WHAT YOU HAVE TO DO
Using the material that follows, identify and copy each line with the string "value".

INPUT FOR THIS TASK
* * * * *

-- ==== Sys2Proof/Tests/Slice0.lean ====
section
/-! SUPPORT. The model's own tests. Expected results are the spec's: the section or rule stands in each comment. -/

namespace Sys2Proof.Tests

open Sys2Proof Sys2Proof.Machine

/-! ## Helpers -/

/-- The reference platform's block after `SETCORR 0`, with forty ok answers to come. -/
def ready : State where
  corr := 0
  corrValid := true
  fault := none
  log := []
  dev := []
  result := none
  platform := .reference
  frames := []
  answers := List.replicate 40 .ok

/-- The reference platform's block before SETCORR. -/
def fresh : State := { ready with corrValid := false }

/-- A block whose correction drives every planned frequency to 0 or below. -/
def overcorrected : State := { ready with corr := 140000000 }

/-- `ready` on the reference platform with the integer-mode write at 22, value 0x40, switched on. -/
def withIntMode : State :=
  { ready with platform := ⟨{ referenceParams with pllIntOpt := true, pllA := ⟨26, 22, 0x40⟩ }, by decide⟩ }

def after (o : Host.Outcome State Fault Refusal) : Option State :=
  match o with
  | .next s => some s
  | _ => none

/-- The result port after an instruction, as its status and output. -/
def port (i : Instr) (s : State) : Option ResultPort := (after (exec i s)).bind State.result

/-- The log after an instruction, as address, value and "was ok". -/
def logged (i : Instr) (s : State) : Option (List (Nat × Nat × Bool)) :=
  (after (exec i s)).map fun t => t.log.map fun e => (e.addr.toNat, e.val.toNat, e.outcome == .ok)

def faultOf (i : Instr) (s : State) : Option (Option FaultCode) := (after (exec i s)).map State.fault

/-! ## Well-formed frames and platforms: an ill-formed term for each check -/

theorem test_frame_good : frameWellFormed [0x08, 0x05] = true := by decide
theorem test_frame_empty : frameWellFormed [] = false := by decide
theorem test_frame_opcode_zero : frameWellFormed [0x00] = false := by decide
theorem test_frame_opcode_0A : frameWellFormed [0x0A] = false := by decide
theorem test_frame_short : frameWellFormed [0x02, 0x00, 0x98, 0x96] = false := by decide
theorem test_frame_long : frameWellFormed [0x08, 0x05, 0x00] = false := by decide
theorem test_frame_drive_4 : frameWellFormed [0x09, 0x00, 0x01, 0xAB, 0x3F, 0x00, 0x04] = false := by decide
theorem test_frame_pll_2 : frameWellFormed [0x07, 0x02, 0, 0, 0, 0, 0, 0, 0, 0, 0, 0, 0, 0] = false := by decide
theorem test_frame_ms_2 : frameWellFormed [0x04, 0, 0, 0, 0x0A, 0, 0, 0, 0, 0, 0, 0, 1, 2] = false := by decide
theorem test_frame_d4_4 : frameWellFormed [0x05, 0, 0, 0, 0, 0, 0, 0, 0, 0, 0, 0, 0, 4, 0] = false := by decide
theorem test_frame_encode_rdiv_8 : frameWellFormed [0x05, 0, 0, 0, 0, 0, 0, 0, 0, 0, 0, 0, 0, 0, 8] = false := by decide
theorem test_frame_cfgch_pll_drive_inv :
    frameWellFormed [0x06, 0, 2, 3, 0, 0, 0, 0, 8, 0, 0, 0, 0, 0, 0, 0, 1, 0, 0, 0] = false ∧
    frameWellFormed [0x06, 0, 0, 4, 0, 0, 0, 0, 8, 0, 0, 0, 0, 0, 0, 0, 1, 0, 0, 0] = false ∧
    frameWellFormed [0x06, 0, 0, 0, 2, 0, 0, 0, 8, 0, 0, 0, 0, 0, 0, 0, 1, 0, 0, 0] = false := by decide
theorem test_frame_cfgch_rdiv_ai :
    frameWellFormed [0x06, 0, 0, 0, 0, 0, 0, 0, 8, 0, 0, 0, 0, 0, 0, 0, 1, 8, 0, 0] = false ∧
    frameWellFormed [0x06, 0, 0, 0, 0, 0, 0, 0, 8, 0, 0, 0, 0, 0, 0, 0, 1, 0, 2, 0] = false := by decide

* * * * *

TASK SOLUTION
/-- `ready` on the reference platform with the integer-mode write at 22, value 0x40, switched on. -/
/-- The log after an instruction, as address, value and "was ok". -/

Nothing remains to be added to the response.